▸ Data for this task
:::

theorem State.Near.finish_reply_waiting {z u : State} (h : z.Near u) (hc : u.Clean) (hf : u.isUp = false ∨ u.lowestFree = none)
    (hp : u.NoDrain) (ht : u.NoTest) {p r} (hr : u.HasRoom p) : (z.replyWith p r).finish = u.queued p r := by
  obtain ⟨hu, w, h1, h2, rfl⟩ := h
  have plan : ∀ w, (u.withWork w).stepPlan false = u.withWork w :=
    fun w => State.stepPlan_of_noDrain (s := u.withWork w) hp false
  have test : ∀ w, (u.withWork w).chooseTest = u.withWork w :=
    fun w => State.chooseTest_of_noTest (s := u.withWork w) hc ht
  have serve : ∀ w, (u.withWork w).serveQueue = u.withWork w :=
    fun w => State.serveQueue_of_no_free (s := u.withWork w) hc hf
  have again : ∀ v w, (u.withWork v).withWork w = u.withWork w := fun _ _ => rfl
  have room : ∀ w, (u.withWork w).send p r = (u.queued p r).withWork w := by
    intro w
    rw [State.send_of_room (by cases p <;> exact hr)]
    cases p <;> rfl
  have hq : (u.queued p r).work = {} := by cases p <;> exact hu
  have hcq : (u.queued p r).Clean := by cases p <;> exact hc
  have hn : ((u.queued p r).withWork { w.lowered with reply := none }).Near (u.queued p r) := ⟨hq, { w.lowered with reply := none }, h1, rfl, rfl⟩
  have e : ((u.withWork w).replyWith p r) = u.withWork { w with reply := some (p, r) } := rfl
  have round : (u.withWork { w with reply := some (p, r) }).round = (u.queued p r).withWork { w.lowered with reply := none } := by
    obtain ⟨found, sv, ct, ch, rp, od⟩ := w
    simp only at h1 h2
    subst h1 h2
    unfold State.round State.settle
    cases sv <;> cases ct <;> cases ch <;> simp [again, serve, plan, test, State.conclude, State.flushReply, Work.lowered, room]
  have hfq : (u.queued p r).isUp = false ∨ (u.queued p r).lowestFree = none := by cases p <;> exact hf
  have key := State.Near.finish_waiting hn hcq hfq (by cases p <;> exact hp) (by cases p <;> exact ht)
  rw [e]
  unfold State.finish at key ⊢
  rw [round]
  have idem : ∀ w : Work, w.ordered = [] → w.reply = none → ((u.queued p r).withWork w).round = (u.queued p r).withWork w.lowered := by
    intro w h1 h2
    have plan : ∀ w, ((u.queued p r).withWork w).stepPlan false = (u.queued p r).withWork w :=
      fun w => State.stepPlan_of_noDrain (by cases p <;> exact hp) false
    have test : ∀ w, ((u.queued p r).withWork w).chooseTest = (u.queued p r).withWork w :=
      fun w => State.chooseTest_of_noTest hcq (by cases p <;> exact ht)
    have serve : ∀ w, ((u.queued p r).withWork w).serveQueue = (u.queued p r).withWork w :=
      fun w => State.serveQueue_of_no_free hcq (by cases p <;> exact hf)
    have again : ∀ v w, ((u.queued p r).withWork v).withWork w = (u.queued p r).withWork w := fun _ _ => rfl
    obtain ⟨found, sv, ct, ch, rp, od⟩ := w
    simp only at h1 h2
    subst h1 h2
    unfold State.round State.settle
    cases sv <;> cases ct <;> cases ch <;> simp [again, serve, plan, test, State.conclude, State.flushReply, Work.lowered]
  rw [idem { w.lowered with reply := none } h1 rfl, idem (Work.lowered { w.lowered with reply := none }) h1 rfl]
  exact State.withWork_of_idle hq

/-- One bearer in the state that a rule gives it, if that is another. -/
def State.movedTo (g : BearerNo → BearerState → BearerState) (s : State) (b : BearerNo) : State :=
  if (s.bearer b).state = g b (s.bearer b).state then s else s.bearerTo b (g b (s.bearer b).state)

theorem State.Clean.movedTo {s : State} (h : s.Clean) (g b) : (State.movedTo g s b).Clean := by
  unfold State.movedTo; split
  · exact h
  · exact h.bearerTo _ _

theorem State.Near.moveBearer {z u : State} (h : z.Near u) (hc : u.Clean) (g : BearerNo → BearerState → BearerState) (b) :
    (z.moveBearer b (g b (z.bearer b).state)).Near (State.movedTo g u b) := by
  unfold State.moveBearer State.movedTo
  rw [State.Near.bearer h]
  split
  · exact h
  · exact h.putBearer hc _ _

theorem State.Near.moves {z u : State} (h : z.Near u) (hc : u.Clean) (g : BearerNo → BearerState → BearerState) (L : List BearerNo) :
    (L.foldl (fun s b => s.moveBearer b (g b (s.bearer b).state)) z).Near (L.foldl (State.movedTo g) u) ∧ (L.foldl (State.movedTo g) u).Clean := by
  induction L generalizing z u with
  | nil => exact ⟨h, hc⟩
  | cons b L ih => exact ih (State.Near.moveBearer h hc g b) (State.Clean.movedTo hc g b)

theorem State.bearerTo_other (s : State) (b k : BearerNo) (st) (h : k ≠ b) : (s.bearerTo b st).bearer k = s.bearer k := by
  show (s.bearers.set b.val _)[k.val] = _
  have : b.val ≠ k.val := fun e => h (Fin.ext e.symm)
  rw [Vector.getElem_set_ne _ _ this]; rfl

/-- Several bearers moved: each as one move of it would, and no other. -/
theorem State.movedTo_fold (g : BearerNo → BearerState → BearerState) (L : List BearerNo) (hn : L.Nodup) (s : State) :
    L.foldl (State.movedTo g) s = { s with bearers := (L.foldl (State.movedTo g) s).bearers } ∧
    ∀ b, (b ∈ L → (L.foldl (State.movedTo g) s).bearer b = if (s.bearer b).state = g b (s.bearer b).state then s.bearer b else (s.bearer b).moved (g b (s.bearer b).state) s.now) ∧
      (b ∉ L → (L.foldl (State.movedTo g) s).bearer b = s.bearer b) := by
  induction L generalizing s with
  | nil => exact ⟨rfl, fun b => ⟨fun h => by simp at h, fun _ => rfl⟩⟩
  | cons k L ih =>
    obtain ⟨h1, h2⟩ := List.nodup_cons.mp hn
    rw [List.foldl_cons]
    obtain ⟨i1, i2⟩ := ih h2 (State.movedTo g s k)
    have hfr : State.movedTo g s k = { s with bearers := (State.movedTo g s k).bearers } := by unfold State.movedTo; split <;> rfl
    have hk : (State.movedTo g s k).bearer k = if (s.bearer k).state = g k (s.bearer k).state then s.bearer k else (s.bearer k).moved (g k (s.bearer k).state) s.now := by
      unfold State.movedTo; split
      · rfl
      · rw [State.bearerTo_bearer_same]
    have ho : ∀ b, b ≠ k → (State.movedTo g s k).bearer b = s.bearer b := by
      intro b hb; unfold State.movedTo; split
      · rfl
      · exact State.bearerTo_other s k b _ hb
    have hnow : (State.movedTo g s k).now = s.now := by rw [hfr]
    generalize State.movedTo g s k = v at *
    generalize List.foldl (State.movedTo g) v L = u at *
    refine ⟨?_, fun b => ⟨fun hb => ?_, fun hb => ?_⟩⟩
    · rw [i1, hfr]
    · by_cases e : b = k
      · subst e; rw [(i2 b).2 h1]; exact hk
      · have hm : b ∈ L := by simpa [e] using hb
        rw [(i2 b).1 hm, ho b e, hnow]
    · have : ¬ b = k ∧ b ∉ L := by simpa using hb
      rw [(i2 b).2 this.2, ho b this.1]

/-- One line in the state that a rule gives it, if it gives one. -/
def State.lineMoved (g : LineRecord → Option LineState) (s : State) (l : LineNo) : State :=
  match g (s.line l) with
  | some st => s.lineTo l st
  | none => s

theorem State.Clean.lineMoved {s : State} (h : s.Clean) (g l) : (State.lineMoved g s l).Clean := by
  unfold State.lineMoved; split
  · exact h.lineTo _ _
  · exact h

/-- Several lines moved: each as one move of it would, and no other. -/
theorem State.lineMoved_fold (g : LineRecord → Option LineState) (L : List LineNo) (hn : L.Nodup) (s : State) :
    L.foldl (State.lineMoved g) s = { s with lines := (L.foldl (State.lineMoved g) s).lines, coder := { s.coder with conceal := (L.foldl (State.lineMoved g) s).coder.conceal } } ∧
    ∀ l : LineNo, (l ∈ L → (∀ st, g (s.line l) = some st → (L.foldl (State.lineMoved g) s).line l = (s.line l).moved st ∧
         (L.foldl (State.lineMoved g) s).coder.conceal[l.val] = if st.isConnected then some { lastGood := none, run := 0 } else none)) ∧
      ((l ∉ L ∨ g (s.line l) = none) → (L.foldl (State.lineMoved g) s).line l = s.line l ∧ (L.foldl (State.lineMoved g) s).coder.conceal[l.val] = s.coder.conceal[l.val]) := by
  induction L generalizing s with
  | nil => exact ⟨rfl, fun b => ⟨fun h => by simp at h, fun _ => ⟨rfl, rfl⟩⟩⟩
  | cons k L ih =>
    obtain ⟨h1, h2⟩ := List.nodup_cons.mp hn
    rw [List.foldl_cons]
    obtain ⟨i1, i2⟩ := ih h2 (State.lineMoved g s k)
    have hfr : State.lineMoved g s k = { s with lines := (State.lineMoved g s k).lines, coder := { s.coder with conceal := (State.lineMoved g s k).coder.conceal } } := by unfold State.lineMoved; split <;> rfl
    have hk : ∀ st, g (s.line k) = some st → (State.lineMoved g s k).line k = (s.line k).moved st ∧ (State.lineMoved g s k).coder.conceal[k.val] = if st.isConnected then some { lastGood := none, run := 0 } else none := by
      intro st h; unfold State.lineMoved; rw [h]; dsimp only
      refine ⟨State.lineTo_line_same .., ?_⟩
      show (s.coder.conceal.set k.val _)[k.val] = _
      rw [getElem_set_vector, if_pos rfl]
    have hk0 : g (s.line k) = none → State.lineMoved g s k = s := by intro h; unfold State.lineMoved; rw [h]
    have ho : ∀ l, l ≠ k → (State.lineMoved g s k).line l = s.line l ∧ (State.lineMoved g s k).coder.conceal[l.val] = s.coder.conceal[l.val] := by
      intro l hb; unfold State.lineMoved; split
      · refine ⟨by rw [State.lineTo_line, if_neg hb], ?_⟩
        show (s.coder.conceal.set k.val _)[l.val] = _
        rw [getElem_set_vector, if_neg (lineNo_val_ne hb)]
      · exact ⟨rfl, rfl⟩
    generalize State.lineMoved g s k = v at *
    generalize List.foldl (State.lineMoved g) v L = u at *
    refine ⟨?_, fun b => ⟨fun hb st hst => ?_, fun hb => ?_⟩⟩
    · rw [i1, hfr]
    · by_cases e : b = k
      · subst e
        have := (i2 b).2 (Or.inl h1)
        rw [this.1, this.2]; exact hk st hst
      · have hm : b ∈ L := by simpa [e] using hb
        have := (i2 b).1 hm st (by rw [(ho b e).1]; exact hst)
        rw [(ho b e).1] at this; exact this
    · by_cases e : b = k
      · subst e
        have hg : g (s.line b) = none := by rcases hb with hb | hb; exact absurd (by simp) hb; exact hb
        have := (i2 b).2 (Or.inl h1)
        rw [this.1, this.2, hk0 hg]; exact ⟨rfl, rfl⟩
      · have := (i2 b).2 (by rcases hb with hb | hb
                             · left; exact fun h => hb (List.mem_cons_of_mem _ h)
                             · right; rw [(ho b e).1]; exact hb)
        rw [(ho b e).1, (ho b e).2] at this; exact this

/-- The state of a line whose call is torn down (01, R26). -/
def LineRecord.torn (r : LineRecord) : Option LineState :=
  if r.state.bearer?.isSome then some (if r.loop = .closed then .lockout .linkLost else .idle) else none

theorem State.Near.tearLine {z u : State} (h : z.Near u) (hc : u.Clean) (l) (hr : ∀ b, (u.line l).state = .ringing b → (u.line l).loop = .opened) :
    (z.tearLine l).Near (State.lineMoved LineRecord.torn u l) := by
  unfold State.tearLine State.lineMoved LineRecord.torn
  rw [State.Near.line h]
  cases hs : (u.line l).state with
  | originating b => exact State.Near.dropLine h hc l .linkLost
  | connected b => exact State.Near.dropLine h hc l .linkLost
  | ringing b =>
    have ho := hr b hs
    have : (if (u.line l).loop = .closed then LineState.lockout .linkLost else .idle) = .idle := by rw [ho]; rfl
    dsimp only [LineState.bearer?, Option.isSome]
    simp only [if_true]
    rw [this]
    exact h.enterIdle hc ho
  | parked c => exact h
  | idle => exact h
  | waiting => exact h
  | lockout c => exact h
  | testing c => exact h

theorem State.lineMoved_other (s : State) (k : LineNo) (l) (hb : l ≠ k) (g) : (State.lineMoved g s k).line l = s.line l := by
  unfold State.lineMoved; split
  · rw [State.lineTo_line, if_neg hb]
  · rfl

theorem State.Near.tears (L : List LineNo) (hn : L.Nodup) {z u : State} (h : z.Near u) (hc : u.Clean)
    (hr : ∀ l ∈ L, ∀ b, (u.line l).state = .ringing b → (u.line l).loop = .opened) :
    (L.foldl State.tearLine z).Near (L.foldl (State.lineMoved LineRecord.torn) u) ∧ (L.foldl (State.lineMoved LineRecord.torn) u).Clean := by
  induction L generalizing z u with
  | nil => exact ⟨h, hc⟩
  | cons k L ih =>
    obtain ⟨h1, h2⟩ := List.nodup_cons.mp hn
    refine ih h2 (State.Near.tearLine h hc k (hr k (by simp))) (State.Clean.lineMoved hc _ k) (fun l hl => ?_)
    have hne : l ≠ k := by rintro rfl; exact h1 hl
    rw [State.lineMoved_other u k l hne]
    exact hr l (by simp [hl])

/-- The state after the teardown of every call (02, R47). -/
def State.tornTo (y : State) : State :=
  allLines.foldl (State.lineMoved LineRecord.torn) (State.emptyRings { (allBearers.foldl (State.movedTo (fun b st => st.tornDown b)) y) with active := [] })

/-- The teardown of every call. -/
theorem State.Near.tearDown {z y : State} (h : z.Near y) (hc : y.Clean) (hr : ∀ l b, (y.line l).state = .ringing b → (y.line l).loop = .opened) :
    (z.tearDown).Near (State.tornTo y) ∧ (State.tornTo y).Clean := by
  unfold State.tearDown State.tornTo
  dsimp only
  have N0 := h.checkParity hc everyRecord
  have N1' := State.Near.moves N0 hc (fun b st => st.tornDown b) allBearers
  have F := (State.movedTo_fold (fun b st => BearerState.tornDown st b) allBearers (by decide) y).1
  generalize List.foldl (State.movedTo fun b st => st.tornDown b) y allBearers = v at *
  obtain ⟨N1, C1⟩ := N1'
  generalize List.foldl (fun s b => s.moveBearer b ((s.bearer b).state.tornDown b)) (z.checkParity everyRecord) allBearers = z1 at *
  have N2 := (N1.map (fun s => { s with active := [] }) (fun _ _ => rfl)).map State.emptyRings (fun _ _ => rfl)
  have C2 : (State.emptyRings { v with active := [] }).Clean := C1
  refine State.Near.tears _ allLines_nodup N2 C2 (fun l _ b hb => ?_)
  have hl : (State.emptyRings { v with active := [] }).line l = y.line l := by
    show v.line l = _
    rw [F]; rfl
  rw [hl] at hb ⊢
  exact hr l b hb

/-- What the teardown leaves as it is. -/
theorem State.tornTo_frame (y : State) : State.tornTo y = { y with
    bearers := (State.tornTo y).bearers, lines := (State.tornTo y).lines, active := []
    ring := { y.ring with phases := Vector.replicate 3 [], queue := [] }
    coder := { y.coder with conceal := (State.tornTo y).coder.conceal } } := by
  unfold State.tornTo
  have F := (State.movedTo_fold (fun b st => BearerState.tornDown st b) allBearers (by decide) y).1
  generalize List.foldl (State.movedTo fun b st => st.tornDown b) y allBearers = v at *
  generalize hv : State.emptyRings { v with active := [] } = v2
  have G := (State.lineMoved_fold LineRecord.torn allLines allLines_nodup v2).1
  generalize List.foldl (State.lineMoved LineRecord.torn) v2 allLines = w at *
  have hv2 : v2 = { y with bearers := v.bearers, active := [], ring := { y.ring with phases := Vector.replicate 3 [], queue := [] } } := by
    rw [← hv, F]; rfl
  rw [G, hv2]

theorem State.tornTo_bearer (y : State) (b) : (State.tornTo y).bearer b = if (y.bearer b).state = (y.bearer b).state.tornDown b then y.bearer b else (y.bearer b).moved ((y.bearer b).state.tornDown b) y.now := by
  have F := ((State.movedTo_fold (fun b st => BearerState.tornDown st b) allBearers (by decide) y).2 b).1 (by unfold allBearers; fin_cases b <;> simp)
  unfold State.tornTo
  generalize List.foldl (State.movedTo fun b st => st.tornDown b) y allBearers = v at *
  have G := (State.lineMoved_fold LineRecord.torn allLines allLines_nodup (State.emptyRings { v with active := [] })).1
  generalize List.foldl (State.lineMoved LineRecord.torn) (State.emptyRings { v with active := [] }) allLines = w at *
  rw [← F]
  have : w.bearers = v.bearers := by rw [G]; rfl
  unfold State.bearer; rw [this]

:::

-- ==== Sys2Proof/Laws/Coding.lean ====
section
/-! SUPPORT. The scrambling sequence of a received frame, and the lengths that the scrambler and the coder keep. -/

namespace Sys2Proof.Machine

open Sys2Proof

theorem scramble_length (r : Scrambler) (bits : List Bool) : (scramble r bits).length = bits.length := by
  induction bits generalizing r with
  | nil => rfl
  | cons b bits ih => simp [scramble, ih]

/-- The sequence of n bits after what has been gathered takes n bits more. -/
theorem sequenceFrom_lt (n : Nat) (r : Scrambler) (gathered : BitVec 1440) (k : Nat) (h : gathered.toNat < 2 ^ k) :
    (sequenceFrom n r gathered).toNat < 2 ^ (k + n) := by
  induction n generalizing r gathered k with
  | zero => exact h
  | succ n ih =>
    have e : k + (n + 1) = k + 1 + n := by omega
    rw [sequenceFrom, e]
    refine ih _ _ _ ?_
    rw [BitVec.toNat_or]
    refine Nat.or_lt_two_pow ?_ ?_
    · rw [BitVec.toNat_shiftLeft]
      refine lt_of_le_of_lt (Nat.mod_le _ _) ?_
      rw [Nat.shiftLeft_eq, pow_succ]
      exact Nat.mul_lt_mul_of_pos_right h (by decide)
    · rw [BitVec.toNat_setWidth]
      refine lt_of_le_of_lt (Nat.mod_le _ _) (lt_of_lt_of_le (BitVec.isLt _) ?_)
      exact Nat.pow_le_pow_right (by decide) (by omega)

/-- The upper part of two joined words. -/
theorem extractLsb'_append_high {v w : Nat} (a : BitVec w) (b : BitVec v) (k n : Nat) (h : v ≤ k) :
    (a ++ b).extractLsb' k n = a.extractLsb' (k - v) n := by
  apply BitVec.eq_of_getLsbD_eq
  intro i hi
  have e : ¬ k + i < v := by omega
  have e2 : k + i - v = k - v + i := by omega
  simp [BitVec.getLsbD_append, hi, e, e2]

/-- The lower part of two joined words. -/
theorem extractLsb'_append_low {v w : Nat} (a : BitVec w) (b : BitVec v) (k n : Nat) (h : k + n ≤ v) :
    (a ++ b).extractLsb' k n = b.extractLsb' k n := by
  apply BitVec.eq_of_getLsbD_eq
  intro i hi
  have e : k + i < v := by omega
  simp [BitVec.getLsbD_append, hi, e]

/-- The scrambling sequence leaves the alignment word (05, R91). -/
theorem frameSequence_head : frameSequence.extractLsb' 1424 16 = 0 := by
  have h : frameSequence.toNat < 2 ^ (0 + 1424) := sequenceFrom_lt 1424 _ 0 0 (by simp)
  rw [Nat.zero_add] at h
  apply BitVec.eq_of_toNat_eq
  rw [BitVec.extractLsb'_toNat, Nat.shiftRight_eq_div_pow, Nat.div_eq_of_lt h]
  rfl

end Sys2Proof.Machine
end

:::

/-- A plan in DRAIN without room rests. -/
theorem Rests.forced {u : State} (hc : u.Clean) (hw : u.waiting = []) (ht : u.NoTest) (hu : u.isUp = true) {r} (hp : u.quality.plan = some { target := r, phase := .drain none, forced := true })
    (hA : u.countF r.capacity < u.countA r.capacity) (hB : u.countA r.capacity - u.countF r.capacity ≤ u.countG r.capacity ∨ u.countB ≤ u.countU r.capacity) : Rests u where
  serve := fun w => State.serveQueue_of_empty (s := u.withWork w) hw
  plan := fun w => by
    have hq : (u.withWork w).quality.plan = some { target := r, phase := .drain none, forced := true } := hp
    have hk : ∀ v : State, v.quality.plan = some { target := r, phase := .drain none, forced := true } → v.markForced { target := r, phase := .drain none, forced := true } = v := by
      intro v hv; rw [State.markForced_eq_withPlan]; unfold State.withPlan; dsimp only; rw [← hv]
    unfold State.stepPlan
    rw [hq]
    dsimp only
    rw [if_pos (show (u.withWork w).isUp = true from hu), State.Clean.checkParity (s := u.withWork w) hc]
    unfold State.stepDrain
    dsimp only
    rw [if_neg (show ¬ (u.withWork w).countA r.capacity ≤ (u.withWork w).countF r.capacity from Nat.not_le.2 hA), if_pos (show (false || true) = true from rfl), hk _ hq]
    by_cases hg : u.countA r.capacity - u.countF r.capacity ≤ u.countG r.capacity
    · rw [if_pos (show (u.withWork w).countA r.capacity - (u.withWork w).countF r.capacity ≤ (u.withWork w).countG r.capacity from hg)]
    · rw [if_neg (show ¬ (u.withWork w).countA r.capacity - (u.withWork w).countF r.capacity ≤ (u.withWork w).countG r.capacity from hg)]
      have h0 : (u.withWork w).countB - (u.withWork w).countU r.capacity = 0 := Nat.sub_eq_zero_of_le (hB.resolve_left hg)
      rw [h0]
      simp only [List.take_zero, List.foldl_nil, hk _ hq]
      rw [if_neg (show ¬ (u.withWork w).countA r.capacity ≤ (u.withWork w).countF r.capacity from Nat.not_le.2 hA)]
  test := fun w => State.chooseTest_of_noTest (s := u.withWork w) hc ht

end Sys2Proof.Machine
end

:::

▸ Exercise aim
Start with the line above that contains "plan := fun w => by" and end with the line that contains "simp only [List.take_zero, List.foldl_nil, hk". Write out those lines exactly, and only those.

▸ Solution below
  plan := fun w => by
    have hq : (u.withWork w).quality.plan = some { target := r, phase := .drain none, forced := true } := hp
    have hk : ∀ v : State, v.quality.plan = some { target := r, phase := .drain none, forced := true } → v.markForced { target := r, phase := .drain none, forced := true } = v := by
      intro v hv; rw [State.markForced_eq_withPlan]; unfold State.withPlan; dsimp only; rw [← hv]
    unfold State.stepPlan
    rw [hq]
    dsimp only
    rw [if_pos (show (u.withWork w).isUp = true from hu), State.Clean.checkParity (s := u.withWork w) hc]
    unfold State.stepDrain
    dsimp only
    rw [if_neg (show ¬ (u.withWork w).countA r.capacity ≤ (u.withWork w).countF r.capacity from Nat.not_le.2 hA), if_pos (show (false || true) = true from rfl), hk _ hq]
    by_cases hg : u.countA r.capacity - u.countF r.capacity ≤ u.countG r.capacity
    · rw [if_pos (show (u.withWork w).countA r.capacity - (u.withWork w).countF r.capacity ≤ (u.withWork w).countG r.capacity from hg)]
    · rw [if_neg (show ¬ (u.withWork w).countA r.capacity - (u.withWork w).countF r.capacity ≤ (u.withWork w).countG r.capacity from hg)]
      have h0 : (u.withWork w).countB - (u.withWork w).countU r.capacity = 0 := Nat.sub_eq_zero_of_le (hB.resolve_left hg)
      rw [h0]
      simp only [List.take_zero, List.foldl_nil, hk _ hq]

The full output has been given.